Consider all strings of length l ∈ {1, 2, 3} consisting of letters from the set {a, b, c, d, e}.
How many of these strings have an even amount of vowels? (a and e are vowels).

Here's how i tried to solve it :
5 strings of length 1 . - 3 strings with an even amount of vowels
5!/(5-2)!=20 strings of length 2 - 8 strings with an even amount of vowels.
5!/(5-3)!=60 strings of length 3 -24 strings with an even amount of vowels.
In total 85 strings. And 35 strings with an even amount of vowels.But it's wrong, and idk why.(79 is the answer in the book)

 

[Dr.Peterson]

Consider all strings of length l ∈ {1, 2, 3} consisting of letters from the set {a, b, c, d, e}.
How many of these strings have an even amount of vowels? (a and e are vowels).

Since you didn't show any work or tell us where you are struggling, I have to assume it is at the start.

I would start by interpreting the problem. First, we have to decide whether repetitions are allowed; I will assume they are (as that is what "strings" typically means. The length of the string can be either 1, 2, or 3. So we have three questions, and we'll add up the answers:

• How many "strings" of length 1 are there, with NO vowels (since the number of vowels can be either 0 or 1, and 0 is even)? That is, how many single letters that are not vowels do we have to choose from?
• How many strings of length 2 are there consisting either of no vowels or 2 vowels?
• How many strings of length 3 are there, containing either no vowels or 2 vowels?

Give it a try, so we can see how close you are to an answer, and can know where you need help.

 

[Roger.Robert]

Since you didn't show any work or tell us where you are struggling, I have to assume it is at the start.

I would start by interpreting the problem. First, we have to decide whether repetitions are allowed; I will assume they are (as that is what "strings" typically means. The length of the string can be either 1, 2, or 3. So we have three questions, and we'll add up the answers:

• How many "strings" of length 1 are there, with NO vowels (since the number of vowels can be either 0 or 1, and 0 is even)? That is, how many single letters that are not vowels do we have to choose from?
• How many strings of length 2 are there consisting either of no vowels or 2 vowels?
• How many strings of length 3 are there, containing either no vowels or 2 vowels?

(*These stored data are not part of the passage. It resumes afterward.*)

-- ==== Sys2Proof/Machine/Operands.lean ====
section
/-! DEFINITION. The fields and forms of the block's operands and results: byte lanes of a random word, the counter's
scatter and gather, the timestamp's split, reading a value back (`30_encoding.md` R63 to R74), and the text form
(`41_string_form.md` R131, R132). -/

namespace Sys2Proof.Machine

/-- Byte `k` of a random word, byte 0 the least significant (R42, R70). -/
def laneByte (w : Word64) (k : Nat) : Byte := ((w >>> (8 * k)) &&& 0xFF#64).setWidth 8

/-- Byte `i` of a timestamp on its way to `u[i]`, most significant first (R69, R101). -/
def timestampByte (t : Word64) (i : Nat) : Byte := ((t >>> (40 - 8 * i)) &&& 0xFF#64).setWidth 8

/-- `C[17:14]`, for `u[6]` (R67, R100). -/
def counterHigh (c : Counter) : Byte := (c >>> 14).setWidth 8

/-- `C[13:6]`, for `u[7]` (R67, R100). -/
def counterMid (c : Counter) : Byte := ((c >>> 6) &&& 0xFF#18).setWidth 8

/-- `C[5:0]`, for `u[8]` (R67, R100). -/
def counterLow (c : Counter) : Byte := (c &&& 0x3F#18).setWidth 8

/-- The 18 bits of the counter field, read back out of bytes 6, 7 and 8 (R68). -/
def gatherCounter (b6 b7 b8 : Byte) : Counter :=
  ((b6 &&& 0x0F#8).setWidth 18 <<< 14) ||| (b7.setWidth 18 <<< 6) ||| (b8 &&& 0x3F#8).setWidth 18

/-- Byte 6 with the guard bit cleared (R96). -/
def clearGuard (b6 : Byte) : Byte := b6 &&& ~~~Config.guardMask

/-- Byte 6 with the version in its high nibble (R102). -/
def withVersion (b6 : Byte) : Byte := (b6 &&& 0x0F#8) ||| Config.verBits

/-- Byte 8 with the variant in its top two bits (R103). -/
def withVariant (b8 : Byte) : Byte := (b8 &&& 0x3F#8) ||| Config.varBits

/-- `u[i]` of a value, for `i` up to 15 (R11). -/
def byteOf (u : Uuid) (i : Nat) : Byte := u.extractLsb' (120 - 8 * i) 8

/-- `TsOf(U) = uuid[127:80]` (R74). -/
def tsOf (u : Uuid) : BitVec 48 := u.extractLsb' 80 48

/-- `VerOf(U) = uuid[79:76]` (R74). -/
def verOf (u : Uuid) : BitVec 4 := u.extractLsb' 76 4

/-- `CtrOf(U) = uuid[75:64] || uuid[61:56]` (R74). -/
def ctrOf (u : Uuid) : Counter := (u.extractLsb' 64 12 ++ u.extractLsb' 56 6).cast (by rfl)

/-- `VarOf(U) = uuid[63:62]` (R74). -/
def varOf (u : Uuid) : BitVec 2 := u.extractLsb' 62 2

/-- `TailOf(U) = uuid[55:0]` (R74). -/
def tailOf (u : Uuid) : BitVec 56 := u.extractLsb' 0 56

/-- `KeyOf(U) = uuid[127:56]` (R74). -/
def keyOf (u : Uuid) : BitVec 72 := u.extractLsb' 56 72

/-- The character for a nibble: `0` to `9`, then `a` to `f` (R131). -/
def hexDigit (n : BitVec 4) : Char :=
  if n.toNat < 10 then Char.ofNat ('0'.toNat + n.toNat) else Char.ofNat ('a'.toNat + (n.toNat - 10))

/-- The two characters of a byte, high nibble first (R131). -/
def hexByte (b : Byte) : List Char := [hexDigit (b.extractLsb' 4 4), hexDigit (b.extractLsb' 0 4)]

/-- `Hex32(U)`: the 32 characters of the 16 bytes, `u[0]` first (R131). -/
def hex32 (u : Uuid) : List Char := (List.range 16).flatMap fun i => hexByte (byteOf u i)

/-- The 8-bit ASCII code of a character of the text (R132). -/
def charCode (c : Char) : Byte := BitVec.ofNat 8 c.toNat

/-- The text on `str[255:0]`: character 0 in the top byte (R132). -/
def strPort (cs : List Char) : Text := cs.foldl (fun acc c => (acc <<< 8) ||| (charCode c).setWidth 256) 0

/-- Character `j` of the port, as its code: `str[255 - 8*j : 248 - 8*j]` (R132). -/
def strChar (t : Text) (j : Nat) : Byte := t.extractLsb' (248 - 8 * j) 8

end Sys2Proof.Machine
end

Give it a try, so we can see how close you are to an answer, and can know where you need help.

Here's how i tried to solve it :
5 strings of length 1 . - 3 strings with an even amount of vowels
5!/(5-2)!=20 strings of length 2 - 8 strings with an even amount of vowels.
5!/(5-3)!=60 strings of length 3 -24 strings with an even amount of vowels.
In total 85 strings. And 35 strings with an even amount of vowels.But it's wrong, and idk why.(79 is the answer in the book)

 

[Dr.Peterson]

Here's how i tried to solve it :
5 strings of length 1 . - 3 strings with an even amount of vowels
5!/(5-2)!=20 strings of length 2 - 8 strings with an even amount of vowels.
5!/(5-3)!=60 strings of length 3 -24 strings with an even amount of vowels.
In total 85 strings. And 35 strings with an even amount of vowels.But it's wrong, and idk why.(79 is the answer in the book)

You're using permutations. Your answers are correct (though you didn't show how you got them) if permutations are what they want -- good work!

But recall that my first observation was to ask whether repetitions are allowed, and conclude that most likely the answer is yes, from my experience with the word "string". That means, for example, that we would include the string bbb, which is not a permutation.

You've made the opposite assumption, did correct work, and found the "wrong" answer, so that must not be their intention. (In a classroom setting, I would ask the teacher to confirm my interpretation or correct it.)

Try again, interpreting it my way, and see if you get 79.